*** Block opens ***

-- ==== Sys2Proof/Laws/Writers.lean ====
section
/-! SUPPORT. Which sub-steps and accesses write the accumulators, `wheel` and the configuration inputs, said once of a
whole step: provers cite `step_writes` instead of splitting the step again. -/
namespace Sys2Proof.Machine

/-- A phase row of the table is an edge that names its own branch. -/
theorem phaseRow_atSelector {g : BitVec 4} {i : Instr} (hi : i ∈ phaseRows g) :
    ∃ p f ph, phaseAt p f = some ph ∧ ∀ s, exec i s = atSelector p f ph s := by
  simp only [phaseRows, phaseTable, List.map, List.mem_cons, List.not_mem_nil, or_false] at hi
  rcases hi with rfl | rfl | rfl | rfl | rfl | rfl | rfl | rfl | rfl | rfl | rfl | rfl | rfl | rfl | rfl | rfl | rfl |
    rfl | rfl | rfl | rfl | rfl | rfl <;> exact ⟨_, _, _, rfl, fun _ => rfl⟩

/-- The accumulators, `wheel` and the configuration inputs are as before. -/
def Kept (s t : State) : Prop :=
  t.x = s.x ∧ t.y = s.y ∧ t.z = s.z ∧ t.wheel = s.wheel ∧ t.wheelEnabled = s.wheelEnabled ∧
    t.sampleRate = s.sampleRate ∧ t.accBits = s.accBits

theorem Kept.refl (s) : Kept s s := ⟨rfl, rfl, rfl, rfl, rfl, rfl, rfl⟩

theorem runPhase_kept (ph u) : Kept u (runPhase ph u) := by
  obtain ⟨a, b, c, d, e, f, g, h⟩ := runPhase_frame ph u
  rw [h]; exact .refl _

theorem stopPushing_kept (v u) : Kept u (countDown (stopPushing v u)) := by
  obtain ⟨a, b, c, d, e, h⟩ := stopPushing_frame v u
  rw [h]; exact .refl _

theorem clockEdge_kept {d s t} (h : clockEdge d s = .next t) : Kept s t := by
  rcases clockEdge_cases h with rfl | ⟨-, ph, -, rfl⟩
  · exact .refl _
  · exact runPhase_kept ph { s with devClk := .low, devData := driveOf d }

theorem deviceStep_kept {s t} (h : deviceStep s = .next t) : Kept s t := by
  rcases deviceStep_cases h with rfl | ⟨d, r, -, h⟩
  · exact .refl _
  · exact clockEdge_kept (s := { s with dev := r }) h

theorem fromDevice_kept {l s t} (h : fromDevice l s = .next t) : Kept s t := by
  rcases beginFrame_cases (fromDevice_cases h).2 with rfl | h
  · exact .refl _
  · exact deviceStep_kept (s := { s with dev := l }) h

theorem setDeviceLines_kept {c d s t} (h : setDeviceLines c d s = .next t) : Kept s t := by
  rcases setDeviceLines_cases h with rfl | ⟨-, ph, -, rfl⟩
  · exact .refl _
  · exact runPhase_kept ph { s with devClk := c, devData := d }

theorem atSelector_kept {p f ph s t} (hph : phaseAt p f = some ph) (h : atSelector p f ph s = .next t) : Kept s t := by
  rcases (atSelector_cases hph h).2 with rfl | ⟨-, ph, -, rfl⟩
  · exact .refl _
  · exact runPhase_kept ph { s with devClk := .low }

/-- The main-line sub-steps that write one of them. -/
def Writer (m : Micro) : Prop := (∃ v, m = .addX v ∨ m = .subY v ∨ m = .addZ v) ∨ m = .wheelRecord ∨ m = .sessionInit

theorem runMicro_kept {m s t} (hm : ¬ Writer m) (h : runMicro m s = .next t) : Kept s t := by
  cases m <;> simp [Writer] at hm <;> simp only [runMicro] at h
  case clkLow =>
    rcases pullClockLow_cases h with rfl | ⟨-, ph, -, rfl⟩
    · exact .refl _
    · exact runPhase_kept ph { s with clkDrive := .low }
  case takeByte =>
    unfold takeByteStep at h; split at h
    · cases h
    · rename_i hp; obtain ⟨-, -, rfl⟩ := ringPop_eq_some hp; cases h; exact .refl _
  case decodePacket =>
    unfold decodePacketStep at h; split at h <;> cases h <;> exact .refl _
  case pop =>
    cases h; unfold popStep; split
    · exact .refl _
    · rename_i hp; obtain ⟨-, -, rfl⟩ := ringPop_eq_some hp; exact .refl _
  case recv =>
    cases h; unfold recvStep; split
    · exact .refl _
    · rename_i hp; obtain ⟨-, -, rfl⟩ := ringPop_eq_some hp; exact .refl _
  all_goals cases h
  case ackCheck => unfold ackCheckStep; split <;> exact .refl _
  case cmdTest => unfold cmdTestStep; split <;> exact .refl _
  case batCheck => unfold batCheckStep; split <;> exact .refl _
  case idCheck => unfold idCheckStep; split <;> exact .refl _
  case packetTest => unfold packetTestStep; split <;> exact .refl _
  case recovery => unfold recoveryStep; split <;> exact .refl _
  all_goals exact .refl _

theorem beginMain_kept {m p s t} (hm : ¬ Writer m) (h : beginMain (m :: p) s = .next t) : Kept s t := by
  rcases beginMain_cases h with rfl | ⟨_, h⟩
  · exact .refl _
  · exact runMicro_kept (s := { s with main := p }) hm h

theorem onMainLine_kept {m p s t} (hm : ¬ Writer m) (h : onMainLine (m :: p) s = .next t) : Kept s t :=
  beginMain_kept hm (onMainLine_cases h).2

theorem onEntry_kept {m p s t} (hm : ¬ Writer m) (h : onEntry (m :: p) s = .next t) : Kept s t :=
  beginMain_kept hm (onEntry_cases h).2

theorem byConsumer_kept {p s t} (h : byConsumer (.readX :: p) s = .next t) : Kept s t := by
  rcases beginConsumer_cases (byConsumer_cases h).2 with rfl | h
  · exact .refl _
  · simp [consumerStep] at h; subst h; exact .refl _

/-- What S0 of `start_session` leaves in them (R211). -/
def Zeroed (s t : State) : Prop :=
  t.x = 0 ∧ t.y = 0 ∧ t.z = 0 ∧ t.wheel = false ∧ t.sess = .handshaking ∧ t.count = 0 ∧
    t.wheelEnabled = s.wheelEnabled ∧ t.sampleRate = s.sampleRate ∧ t.accBits = s.accBits

/-- Invoking an operation writes none of them, but for a session that begins at once. -/
theorem exec_writes {i s t} (h : exec i s = .next t) :
    Kept s t ∨ (i = .startSession ∧ s.main = [] ∧ Zeroed s t) := by
  cases i
  case errNop f =>
    left; exact atSelector_kept (by rfl) h
  case startSession =>
    have h : onEntry (sessionProgram s.wheelEnabled s.sampleRate) s = .next t := h
    rcases beginMain_cases (onEntry_cases h).2 with rfl | ⟨hm, h⟩
    · left; exact .refl _
    · right
      have : runMicro .sessionInit { s with main := (sessionProgram s.wheelEnabled s.sampleRate).tail } = .next t := h
      cases this
      exact ⟨rfl, hm, rfl, rfl, rfl, rfl, rfl, rfl, rfl, rfl, rfl⟩
  case push v =>
    left
    rcases (execPush_cases h).2 with rfl | ⟨-, ⟨-, -, rfl⟩ | ⟨ph, -, rfl⟩⟩
    · exact .refl _
    · exact stopPushing_kept v { s with devClk := .low }
    · exact runPhase_kept ph { s with devClk := .low }
  case packet3 i m dx dy =>
    left
    simp only [exec, execPacket3] at h
    split at h
    · cases h
    · exact onMainLine_kept (by simp [Writer]) h
  case packet4 i m dx dy dz =>
    left
    simp only [exec, execPacket4] at h
    split at h
    · exact onMainLine_kept (by simp [Writer]) h
    · cases h
  case edge d =>
    left; simp only [exec, execEdge] at h; split at h
    · exact clockEdge_kept h
    · cases h
  case frameTx v p k =>
    left
    simp only [exec, execFrameTx] at h
    exact onMainLine_kept (s := { s with dev := s.dev ++ txClockLevels k }) (m := .irqDisarm) (by simp [Writer]) h
  case processAvailableData => left; exact onEntry_kept (m := .packetTest) (by simp [Writer]) h
  case consumerRead => left; exact byConsumer_kept h
  case consumerDrain => left; exact byConsumer_kept h
  all_goals first
   | exact .inl (atSelector_kept (by rfl) h)
   | exact .inl (fromDevice_kept h)
   | exact .inl (onMainLine_kept (m := .irqDisarm) (by simp [Writer]) h)
   | exact .inl (onMainLine_kept (m := .pop) (by simp [Writer]) h)
   | exact .inl (onMainLine_kept (m := .clear) (by simp [Writer]) h)
   | exact .inl (onMainLine_kept (m := .clkLow) (by simp [Writer]) h)
   | exact .inl (onMainLine_kept (m := .clkRelease) (by simp [Writer]) h)
   | exact .inl (onMainLine_kept (m := .dataLow) (by simp [Writer]) h)
   | exact .inl (onMainLine_kept (m := .dataRelease) (by simp [Writer]) h)
   | exact .inl (onMainLine_kept (m := .irqArm) (by simp [Writer]) h)
   | exact .inl (onMainLine_kept (m := .initPort) (by simp [Writer]) h)
   | exact .inl (onMainLine_kept (m := .recv) (by simp [Writer]) h)
   | exact .inl (onMainLine_kept (m := .wait _) (by simp [Writer]) h)

/-- What a step does to the accumulators, `wheel` and the configuration inputs. -/
inductive Writes (s : State) : State → Prop
  | kept {t : State} (h : Kept s t) : Writes s t
  | session {t : State} (hs : SessionStarts s) (h : Zeroed s t) : Writes s t
  | addX {v : Byte} {rest : List Micro} (q : List Turn) (hm : s.main = .addX v :: rest) :
      Writes s (addToX v { s with sched := q, main := rest })
  | subY {v : Byte} {rest : List Micro} (q : List Turn) (hm : s.main = .subY v :: rest) :
      Writes s (subFromY v { s with sched := q, main := rest })
  | addZ {v : Byte} {rest : List Micro} (q : List Turn) (hm : s.main = .addZ v :: rest) :
      Writes s (addToZ v { s with sched := q, main := rest })
  | wheelRecord {rest : List Micro} (q : List Turn) (hm : s.main = .wheelRecord :: rest) :
      Writes s (wheelRecordStep { s with sched := q, main := rest })
  | access {a : Access} {rest : List Access} (q : List Turn) (hc : s.cons = a :: rest) :
      Writes s (runAccess a { s with sched := q, cons := rest })

theorem mainStep_writes {q s t} (h : mainStep { s with sched := q } = .next t) : Writes s t := by
  rcases mainStep_cases h with ⟨-, rfl⟩ | ⟨m, rest, hm, h⟩
  · exact .kept (.refl _)
  · by_cases hs : Writer m
    · rcases hs with ⟨v, rfl | rfl | rfl⟩ | rfl | rfl
      · cases h; exact .addX q hm
      · cases h; exact .subY q hm
      · cases h; exact .addZ q hm
      · cases h; exact .wheelRecord q hm
      · cases h; exact .session (.inl ⟨_, hm⟩) ⟨rfl, rfl, rfl, rfl, rfl, rfl, rfl, rfl, rfl⟩
    · exact .kept (runMicro_kept (s := { s with sched := q, main := rest }) hs h)

theorem consumerStep_writes {q s t} (h : consumerStep { s with sched := q } = .next t) : Writes s t := by
  rcases consumerStep_cases h with rfl | ⟨a, rest, hc, rfl⟩
  · exact .kept (.refl _)
  · exact .access q hc

/-- Everything a step can do to the accumulators, `wheel` and the configuration inputs (R53, R55, R211, R227, R237). -/
theorem step_writes {s t} (h : step s = .next t) : Writes s t := by
  unfold step nextTurn at h
  split at h
  · rename_i c rest hs
    cases c with
    | issue c w =>
      simp only [takeTurn, issue] at h
      split at h
      · rename_i i hi
        obtain ⟨v, hv, rfl⟩ := mapNext_eq_next h
        rcases exec_writes (s := { s with sched := rest, ctx := c }) hv with k | ⟨rfl, hm, k⟩
        · exact .kept k
        · exact .session (.inr ⟨hm, c, w, rest, hs, hi⟩) k
      · cases h
    | main => exact mainStep_writes h
    | device => exact .kept (deviceStep_kept (s := { s with sched := rest }) h)
    | consumer => exact consumerStep_writes h
    | lines c d => exact .kept (setDeviceLines_kept (s := { s with sched := rest }) h)
  · unfold defaultTurn at h
    split at h
    · exact consumerStep_writes (q := s.sched) h
    · split at h
      · exact .kept (deviceStep_kept h)
      · exact mainStep_writes (q := s.sched) h

end Sys2Proof.Machine
end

*** Block closes ***

Among the lines above, which ones include the word "Zeroed"? Copy them.

_SOLUTION TO THE EXERCISE_
def Zeroed (s t : State) : Prop :=
    Kept s t ∨ (i = .startSession ∧ s.main = [] ∧ Zeroed s t) := by
  | session {t : State} (hs : SessionStarts s) (h : Zeroed s t) : Writes s t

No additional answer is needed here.